Fourteenth Saturday after Pentecost
I've often said that the greatest miracle, greater than any miracle in the Bible, is that Christianity, which began with a small town preacher/faith healer in an outlying province of the Roman Empire, grew from a rag tag group of mostly illiterate fisherman, unarmed and essentially pacifists, women, slaves, and other powerless people, grew eventually to defeat the largest empire the world has ever known. And the Christians did it without ever raising the sword. Quite the opposite, in fact--the Christians suffered increasing bloody persecutions, two of which, in the third and beginning of the fourth centuries sought to wipe out Christianity altogether.
How did the Christians do this? There is a grand wealth of literature on this subject, with many different ideas and combinations of ideas. Ultimately, I'll use the ultimate Christian answer. It happened because God made it happen. But humans did a lot along the way. One of the most important things these Christian humans did was to read and write. Christianity is not just a religion of the book, but a religion of many books. Christians didn't stop writing at the end of the New Testament. In the first four centuries alone there were vast numbers of Christian books and Christian readers.
Christians invented the book--that is to say, they invented the codex--leaves of papyrus or parchment folded and sewn together with writing on both sides of each leaf. Leaves sewn together into quires, and quires bound with covers into books. It was an enormous technological advancement over the unwieldy scroll, written on only one side, and unrolling to over 30 feet. Have you ever dropped a roll of toilet paper and seen it unroll by accident into a long single sheet, which you then had to roll back up. Don't think this didn't happen with scrolls.
Another striking fact is that out of the hundreds of Christian books that were written in the first four centuries, 100% were written on codices, not a single scroll. The book took hold with the Christians like an i-phone with a teenager. The Romans continued to use scrolls all the way through the fourth century. All these books had to have readers. From its beginning Christianity was the chief promoter of literacy in the Roman Empire. For the Romans, reading was for the wealthy patrician boys. For the Christians reading was for everybody--rich, poor, slave, free, male, female. The Christian tradition of reading and writing has never ended.
Every day (well, most days), when I pray the Daily Office, there is a section within the prayers for "Spiritual Reading." This is reading other than the Bible that you pick out yourself. Right now my spiritual reading in the Daily Office is Julian of Norwich's Showings. Julian was an anchorite nun in the fifteenth century. Anchorites were anchored to one place. She lived her entire adult life in a single room. She spent all of her time praying, reading, and writing. The "Showings" are things that God showed her during her life of prayer. The chapters of the book are 1-3 pages long, so I read a chapter a day for my spiritual reading part of the Daily Office. It's wonderful. Julian has showed me things I never would have thought of.
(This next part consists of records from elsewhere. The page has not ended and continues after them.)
/-- The request of CAL_REQ for named slices (R703, R722): SLICE or SPARE. -/
def State.calReqSlices (s : State) (d mask : Nat) (serving : Bool) : State :=
  s.hostWrite 0 0x12 fun s =>
    let l := if s.fieldDie d then
        maskSlices mask (fun sl => s.sound d sl && (s.servedPort d sl).isSome == serving) else []
    if l.isEmpty then s.err 0 0x12 0x0102
    else (l.foldl (fun s sl => s.makeDue (sliceSet d sl) false) s).coordinate

/-- CAL_REQ_SLICE (R703). -/
def execCalReqSlice (die mask : Nat) (s : State) : Out := .next (s.calReqSlices die mask true)

/-- CAL_REQ_SPARE (R703). -/
def execCalReqSpare (die mask : Nat) (s : State) : Out := .next (s.calReqSlices die mask false)

/-- CAL_REQ_DIE (R703). -/
def execCalReqDie (die : Nat) (s : State) : Out :=
  .next <| s.hostWrite 0 0x12 fun s =>
    if s.fieldDie die then (s.makeDue (dieSet die) false).coordinate else s.err 0 0x12 0x0102

/-- CAL_REQ_ANCHOR (R703). -/
def execCalReqAnchor (s : State) : Out := .next (s.hostWrite 0 0x12 fun s => s.makeDue 0 false)

/-- R703: every slice, spare, die and the anchor. -/
def State.allDue (s : State) : State :=
  let s := (List.range s.dies).foldl (fun s i =>
    let d := i + 1
    let s := (maskSlices 1023 (s.sound d)).foldl (fun s sl => s.makeDue (sliceSet d sl) false) s
    s.makeDue (dieSet d) false) s
  s.makeDue 0 false

/-- CAL_REQ_ALL (R703). -/
def execCalReqAll (s : State) : Out := .next (s.hostWrite 0 0x12 fun s => s.allDue.coordinate)

/-- CAL_DT in 0.1 °C. -/
def State.calDt (s : State) : Nat := 5 * s.get 0 F.CAL_CFG_DT

/-- R690, R703: the temperature of a target lies at least CAL_DT from its last accepted run's, or from that of a failed
reference check. A target that has had no run has no such temperature. -/
def State.tempCause (s : State) (k : Nat) (t : Int) : Bool :=
  let base := match (s.calTarget k).armTemp with
    | some x => some x
    | none => if (s.calSet k).seq = 0 then none else some (s.calSet k).lastTemp
  match base with
  | some b => decide ((s.calDt : Int) ≤ (t - b).natAbs)
  | none => false

/-- R703: the temperature causes of a die's targets; that of the ANCHOR run makes the enabled hop entries due with the
anchor. A target that is due or runs meets no new cause (DEDUCED, log entry 162). -/
def State.tempCauses (s : State) (d : Nat) (t : Int) : State :=
  if s.flag 0 F.CAL_CFG_AUTO then
    let rests := fun (s : State) (k : Nat) => !(s.calTarget k).due && !(s.calTarget k).running
    let keys := if d = 0 then
        if s.tempCause 0 t && rests s 0 then
          0 :: ((List.range 128).filter (fun n => s.flag 0 (F.RFC_HOP_EN n))).map hopSet
        else []
      else (dieSet d :: (maskSlices 1023 (s.sound d)).map (sliceSet d)).filter (fun k => s.tempCause k t)
    keys.foldl (fun s k => if rests s k then s.makeDue k false else s) s
  else s

/-- R697, R703: the anchor's temperature and its causes. -/
def State.anchorSample (s : State) (temp : Int) : State :=
  ({ s with coord := { s.coord with anchorTemp := temp } } : State).tempCauses 0 temp

/-- THERMAL_SAMPLE (R271 to R273, R294): the temperatures of the anchor and the present dies set the
thermal factor; that of the anchor may make its targets due (R703). -/
def execThermalSample (temps : List Int) (s : State) : Out :=
  .next <| s.when s.awake fun s =>
    match hottest (temps.take (s.dies + 1)) 0 with
    | none => s
    | some (t, d) =>
      let f := thermalFactor t
      let old := s.coord.thermal
      let s := (s.set 0 F.FCO_THERM_TMAX (field 8 (t / 10))).set 0 F.FCO_THERM_DIE d
      let s := { s with coord := { s.coord with thermal := f } }.set 0 F.FCO_THERM_FACTOR (f * 100 / 320)
      let s := (List.range s.dies).foldl (fun s i =>
        s.set (i + 1) F.FDC_STAT_TEMP (field 8 (((temps[i + 1]?).getD 0) / 10))) s
      let s : State := if f < 320 && old == 320 then s.raise 0 0x0A 4 else s
      let s : State := if f = 0 && !s.flag 0 F.FCO_THERM_STOPPED then s.thermalStop
        else if s.flag 0 F.FCO_THERM_STOPPED && decide (t < (1150 : Int)) then (s.set 0 F.FCO_THERM_STOPPED 0).raise 0 0x0A 6
        else s
      let above : Nat := s.overLimit s.coord.overT
      let s := { s with coord := { s.coord with overT := above } }
      let s : State := if 2 ≤ above then s.shed 200 else s
      (s.anchorSample ((temps[0]?).getD 0)).coordinate

/-- DIE_TEMP_UPDATE (R697, R703, R294): the die's temperature, the targets that it makes DUE, and the calibrated values
that idle slices and ports take at it (R215, R218, R315). -/
def execDieTempUpdate (die : Nat) (temp : Int) (s : State) : Out :=
  .next <| s.when (s.awake && s.present die) fun s =>
    let s := if die = 0 then { s with coord := { s.coord with anchorTemp := temp } }
      else s.set die F.DCAL_TEMP_TEMP (field 16 temp)
    let s := s.tempCauses die temp
    (if die = 0 then s else s.refreshDie die).coordinate

/-- The limits of a quantity (R691): MIN, MAX, STEP as in force. -/
def State.calLimits (s : State) (q : Nat) : Int × Int × Nat :=
  let a := s.reg 0 0x12 (0x100 + 8 * q)
  (signed 16 (bits a 0 16), signed 16 (bits a 16 16), bits (s.reg 0 0x12 (0x104 + 8 * q)) 0 16)

/-- A measured quantity or coefficient: its code, the key of its first part, its values (one, or I and Q). -/
structure Measured where
  q : Nat
  key : Nat
  vals : List Int
  deriving DecidableEq, Repr

/-- The measured values of a run grouped by quantity and neighbour entry, in step order. -/
def groupValues : List (Nat × Nat × Int) → List Measured
  | [] => []
  | (q, part, v) :: t =>
    let rest := groupValues t
    match rest with
    | m :: ms => if m.q = q ∧ m.key = qKey q (part + 1) ∧ part % 2 = 0 ∧ (q = 5 ∨ q = 6) then
        { q := q, key := qKey q part, vals := v :: m.vals } :: ms
      else { q := q, key := qKey q part, vals := [v] } :: rest
    | [] => [{ q := q, key := qKey q part, vals := [v] }]

/-- Sum of squares. -/
def sumSq : List Int → Int
  | [] => 0
  | v :: t => v * v + sumSq t

/-- R706, R692: MIN and MAX, then STEP against the value that the set held before the run. -/
def State.plausible (s : State) (c : CalSet) (t : Int) (noStep : Bool) (m : Measured) : Bool :=
  let (lo, hi, step) := s.calLimits m.q
  let old := (List.range m.vals.length).filterMap (fun i => interp (m.q == 4 || m.q == 12) t (c.held (m.key + i)))
  let range := if m.q = 4 ∨ m.q = 12 then true
    else if m.q = 5 ∨ m.q = 6 then decide (lo * lo ≤ sumSq m.vals ∧ sumSq m.vals ≤ hi * hi)
    else m.vals.all (fun v => decide (lo ≤ v ∧ v ≤ hi))
  let stepOk := if old.length < m.vals.length ∨ noStep then true
    else if m.q = 4 ∨ m.q = 12 then
      (m.vals.zip old).all (fun (v, o) => decide ((phaseDiff v o).natAbs ≤ step))
    else if m.q = 5 ∨ m.q = 6 then
      decide (sumSq ((m.vals.zip old).map (fun (v, o) => v - o)) ≤ (step : Int) * step)
    else (m.vals.zip old).all (fun (v, o) => decide ((v - o).natAbs ≤ step))
  range && stepOk

/-- Keys that a set's points hold. -/
def CalSet.keys (c : CalSet) : List Nat :=
  (c.points.map (fun p => p.vals.map (·.1))).flatten.eraseDups

/-- R708: the point of a run: accepted values, and for the rest the values interpolated before the run. -/
def newPoint (c : CalSet) (t : Int) (accepted : List (Nat × Int)) : CalPoint :=
  let kept := (c.keys.filter (fun k => (Store.find? accepted k).isNone)).filterMap (fun k =>
    (interp (k / 16 == 4 || k / 16 == 12) t (c.held k)).map (fun v => (k, v)))
  { temp := t, vals := (accepted ++ kept).foldl (fun l e => Store.insert (Store.erase l e.1) e.1 e.2) [] }

/-- A point in ascending order of temperature (R694). -/
def insertPoint (p : CalPoint) : List CalPoint → List CalPoint
  | [] => [p]
  | x :: xs => if p.temp < x.temp then p :: x :: xs else x :: insertPoint p xs

/-- The temperature of the point nearest to `t`, the lower among equals. -/
def nearestPoint (t : Int) : List CalPoint → Option Int
  | [] => none
  | p :: ps =>
    match nearestPoint t ps with
    | some x => if (x - t).natAbs < (p.temp - t).natAbs then some x else some p.temp
    | none => some p.temp

/-- R708: the run's point enters the set; answers whether it was inserted (true) or replaced a point. -/
def storePoint (dt : Nat) (p : CalPoint) (ps : List CalPoint) : List CalPoint × Bool :=
  match nearestPoint p.temp ps with
  | none => ([p], true)
  | some x =>
    let without := ps.filter (fun y => y.temp != x)
    if 2 * (x - p.temp).natAbs ≤ dt then (insertPoint p without, false)
    else if ps.length < 8 then (insertPoint p ps, true)
    else (insertPoint p without, false)

/-- R718, R758: a set that gained a point is written to the NV store at once, as a background operation; a replaced point
makes it dirty. -/
def State.storeSet (s : State) (k : Nat) (c : CalSet) (inserted : Bool) : State :=
  let s := s.setCalSet k c
  if inserted then { s with nv := { s.nv with ops := s.nv.ops ++ [NvOp.calSet k c] } }
  else (s.setCalTarget k { s.calTarget k with dirty := true }).set 0 F.CAL_SAVE_DIRTY 1

/-- R719, R604: the report of a run that made no reservation; a full queue leaves it unwritten. -/
def State.reportSys (s : State) (payload : List Word) : State :=
  if 16 ≤ s.hamper.sysq.length then
    s.countUp 0 F.CAL_CNT_UNREPORTED_COUNT F.CAL_CNT_UNREPORTED_OVF 1
  else s.queueSys (.report s.calClass 0xA payload s.time)

/-- A bit mask of quantities (bit q − 1). -/
def qMask (l : List Nat) : Nat := (l.eraseDups).foldl (fun m q => m + 2 ^ (q - 1)) 0

/-- The measured value of the first rejected quantity (R719). -/
def Measured.word (m : Measured) : Word :=
  match m.vals with
  | [i, q] => Sys2Proof.Machine.word (field 16 i * 65536 + field 16 q)
  | v :: _ => Sys2Proof.Machine.word (field 32 v)
  | [] => 0

/-- The adjacency entries whose neighbour coefficient a run has accepted, as a bit mask. -/
def acceptedTerms (good : List Measured) : Nat :=
  ([0, 1, 2, 3].filter (fun k => good.any (fun m => m.q == 6 && m.key == qKey 6 (2 * k)))).foldl (fun v k => v + 2 ^ k) 0

/-- R220: a run that chooses a trim code at either end of its bank. -/
def endCode (good : List Measured) : Bool :=
  good.any (fun m => (m.q == 1 || m.q == 2) && m.vals.any (fun v => trimEnd v.toNat))

/-- The effects of a run's accepted values outside its set (R220, R316, R417, R705). -/
def State.runEffects (s : State) (kind d sl n : Nat) (good : List Measured) : State :=
  let qs := good.map Measured.q
  let s := if kind = 1 then
      let p := portIx n
      let w := s.watchOf d p
      let w := { w with rinse := w.rinse || qs.contains 5 || qs.contains 6,
                        rinseTerms := w.rinseTerms ||| acceptedTerms good,
                        refresh := w.refresh || qs.contains 7 || qs.contains 8 }
      let s := if endCode good then s.raise d (slcPage sl) 2 else s
      { s.setWatch d p w with coord := { s.coord with released := n :: s.coord.released.filter (· != n) } }
    else s
  if kind = 3 && qs.contains 12 then
    { s with coord := { s.coord with lineBlocked := s.coord.lineBlocked.filter (· != d) } }
  else s

/-- The page that reports a run: DCAL of its die, or CAL. -/
def calPage (d : Nat) : Nat := if d = 0 then 0x12 else 0x0F

/-- R701, R716: the adjacency that a set's neighbour terms belong to: of the entries in a mask as the run had them, of the
others as before. -/
def mixAdj (mask : Nat) (run old : Word) : Word :=
  word (([0, 1, 2, 3].map (fun k => adjEntry (if mask.testBit k then run else old) k * 2 ^ (8 * k))).foldl (· + ·) 0)

/-- R698: the set as a run on a port finds it: trim, rinse and watch quantities of another port are empty. -/
def CalSet.forPort (c : CalSet) (n : Nat) : CalSet :=
  if c.port = n then c
  else
    { c with adj := 0xFFFFFFFF, points := c.points.map (fun p =>
        { p with vals := p.vals.filter (fun e => e.1 / 16 == 3 || e.1 / 16 == 4) }) }

/-- R699: the quantities that a kind of run measures. -/
def kindHolds (kind q : Nat) : Bool :=
  if kind = 1 then decide (1 ≤ q ∧ q ≤ 8) else if kind = 2 then decide (q = 3 ∨ q = 4)
  else if kind = 3 then decide (9 ≤ q ∧ q ≤ 12) else if kind = 4 then decide (q = 15 ∨ q = 16)
  else decide (q = 13 ∨ q = 14)

/-- R701: the neighbour steps that a SLICE run skips: an entry that is 0xFF, or whose port has no serving slice in STATE ON
that the run holds. -/
def State.skippedSteps (s : State) (kind : Nat) (adj : Word) (slices : List (Nat × Nat)) : Nat :=
  if kind = 1 then
    ([0, 1, 2, 3].filter (fun k =>
      let n := adjEntry adj k
      n == 0xFF || (match s.servingSlice (portDie n) (portIx n) with
        | some x => !(slices.contains (portDie n, x) && s.pageOn (portDie n) (slcPage x))
        | none => true))).foldl (fun v k => v + 2 ^ k) 0
  else 0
Alas, in our 21st century it has been the conservative-evangelicals who have done most of the writing and reading. There is a whole relatively new genre of Christian fiction, with sub-genres of African-American Christian fiction, and yes, even Amish Christian fiction. Although I haven't read a lot of this literature, I would have to say that what I have read is not very good, either literarily or theologically.
My recommendations are in the non-fiction Christian spirituality line. If you haven't been a reader of Christian literature, a good place to start is the C.S. Lewis classic, Mere Christianity. Then read the 21st century book that is in some ways an updating of Lewis, Simply Christian by N.T. Wright. After that, there is so, so much more. I hope you get hooked.
Faithfully,
Christian
P.S. I would also be glad for you to recommend books to me and to the blog.